BEGIN SOURCE MATERIAL

/-! ## Receive buffers (R462) -/

/-- The payload bytes of a frame in a receive buffer. -/
def heldLen (x : HeldFrame) : Nat := match x.cmd with
  | some c => 80 + 16 * c.entries.length
  | none => x.data.length

/-- Whether two frames keep their order: the same channel, herd and collective. -/
def sameFlow (x y : HeldFrame) : Bool :=
  decide (lvcOf x.type = lvcOf y.type) && decide (x.hdr.herd = y.hdr.herd) && decide (x.hdr.cid = y.hdr.cid)

/-- A frame of a torus port that may have to lie in its receive buffer: while `waits` says so, or behind an earlier frame of its flow that
lies there. DESIGN CHOICE (log entry 145): which frames pass a waiting one. -/
def rxWaiting (x : HeldFrame) (ok : State → Bool) (waits : State → HeldFrame → Bool) (take : HeldFrame → Act) : Act := look fun s =>
  let f := x.hdr
  let p := f.port.val
  if 6 ≤ p then refuseAux f x.type (heldLen x)
  else if !podEn s || (decide (x.type ≠ 0x06) && decide (f.dst.toNat ≠ ownPos s)) then nop
  else if !ok s then received p f.lseq.toNat f.crcOk x.type (heldLen x) (refuseFrame p)
  else if waits s x || (bxOf s p).held.any (sameFlow x) then
    arrived p f.lseq.toNat f.crcOk (setBx p (fun b => { b with held := b.held ++ [x] }))
  else received p f.lseq.toNat f.crcOk x.type (heldLen x) (take x)

/-- The first frame of a receive buffer that can be taken: none of its flow lies before it. -/
def nextHeld (waits : HeldFrame → Bool) : List HeldFrame → List HeldFrame → Option HeldFrame
  | _, [] => none
  | before, x :: xs => if waits x || before.any (sameFlow x) then nextHeld waits (before ++ [x]) xs else some x

/-- The frames in the receive buffers of port p that can be taken are taken; at most `fuel`. -/
def serveHeld (p : Nat) (waits : State → HeldFrame → Bool) (take : HeldFrame → Act) : Nat → Act
  | 0 => nop
  | fuel + 1 => look fun s => match nextHeld (waits s) [] (bxOf s p).held with
    | none => nop
    | some x => seq [setBx p (fun b => { b with held := b.held.erase x }), returnCredit p x.type (heldLen x), take x,
        serveHeld p waits take fuel]

/-- The frames in the receive buffers of the torus ports that can be taken are taken. -/
def serveAll (waits : State → HeldFrame → Bool) (take : HeldFrame → Act) : Act :=
  each (List.range 6) fun p => look fun s => serveHeld p waits take (bxOf s p).held.length

/-- A frame comes from the lead. -/
def fromLead (f : FrameHdr) (s : State) : Bool := decide (f.src.toNat = leadPos s)
/-- A class B frame comes from the lead or the deputy (R626). -/
def fromSource (f : FrameHdr) (s : State) : Bool :=
  fromLead f s || decide (((List.range 64).find? (fun p => isPresent s p && decide (p ≠ leadPos s))) = some f.src.toNat)

/-- FRAME_FORWARD (R463, R464): a frame for another member leaves on its way, setting dl where it crosses the dateline. A frame of a
reserved type is discarded and asked for again (R461); an auxiliary port refuses one of no class S or P (R459). -/
def actFrameForward (f : FrameHdr) (type : BitVec 8) (data : List Byte) : Act := look fun s =>
  let p := f.port.val
  if !typeKnown type.toNat then act (linkUp s p) (askAgain p)
  else if 6 ≤ p then act (decide (type.toNat < 0x20)) (refuseAux f type.toNat data.length)
  else if !podEn s || decide (f.dst.toNat = ownPos s) ||
      (decide (type = 0x06) && s.mc.any (isRequest f.herd.val f.src.toNat f.cid.toNat)) then nop
  else received p f.lseq.toNat f.crcOk type.toNat data.length (look fun s =>
    match podPort s (ownPos s) f.dst.toNat with
    | some k => let g := frameOf f type.toNat data
                giveFrame k { g with dl := g.dl || crossesDateline s (ownPos s) k }
    | none => nop)

/-! ## Control frames -/

/-- FLAG (R482): a tally flag is set or cleared in every core of the pod herd. DEDUCED (log entry 31): a member's trip reaches the lead
as a FLAG too, and the lead sends it on. -/
def actFlag (f : FrameHdr) (index : BitVec 8) (set : Bool) : Act :=
  rxTorus f 0x15 0 (fun s => fromLead f s || isLead s) (look fun s =>
    let h := f.herd.val
    act ((herdOf s h).any (·.pod)) (seq [flagAll (.bx f.port.val) h index.toNat (if set then 0 else 1),
      act (isLead s) (each ((podOthers s h).filter (fun p => decide (p ≠ f.src.toNat))) fun p =>
        sendFrame (ctlFrame s 0x15 h p (index.toNat + 256 * b2n set) 0 []))]))

/-- PERIOD (R449): the member's ring controller writes MGT_BEAD_AT, then MGT_BEAD_NEXT, under R447. -/
def takePeriod (value : Nat) (atBead : DWord) : Act :=
  seq [wr64 (beadPage + 0x118) atBead, beadNextWrite .ringCtl (BitVec.ofNat 32 (0x80000000 + value % 1048576))]
/-- PERIOD. -/
def actPeriod (f : FrameHdr) (value : Nat) (atBead : DWord) : Act := rxTorus f 0x19 12 (fromSource f) (takePeriod value atBead)

/-- JOIN (R479): a member whose connected torus ports are all up takes the lead's bead counter at the next boundary. -/
def actJoin (f : FrameHdr) (bead : DWord) : Act :=
  rxTorus f 0x1A 0 (fromSource f) (look fun s => act (portsUp s) (one (.side { s.side with joinBead := some bead })))

/-- MDOWN (R480): the failed member is no longer present. -/
def actMdown (f : FrameHdr) (pos : BitVec 6) : Act :=
  rxTorus f 0x1B 0 (fromSource f) (memberGone pos.toNat)

/-! ## Cable identity (R499, R500) -/

/-- CABLE_INSERT: the device reads the memory of the cable. -/
def actCableInsert (p : Nat) (ident media length : Byte) (readOk : Bool) (vendor part serial : List Byte) : Act :=
  seq [setIst (bxPage p) 11, one (.cable p (some ⟨ident, media, length, readOk, vendor, part, serial⟩)), readCable p]

/-- CABLE_REMOVE. -/
def actCableRemove (p : Nat) : Act := seq [setIst (bxPage p) 11, one (.cable p none), wr (bxPage p + 0x140) 0]

end Sys2Proof.Machine
end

END SOURCE MATERIAL

#### [THE TASK]
Search the listing for the word "DWord", and copy every line in which it is found.

#### [REPLY]
def takePeriod (value : Nat) (atBead : DWord) : Act :=
def actPeriod (f : FrameHdr) (value : Nat) (atBead : DWord) : Act := rxTorus f 0x19 12 (fromSource f) (takePeriod value atBead)
def actJoin (f : FrameHdr) (bead : DWord) : Act :=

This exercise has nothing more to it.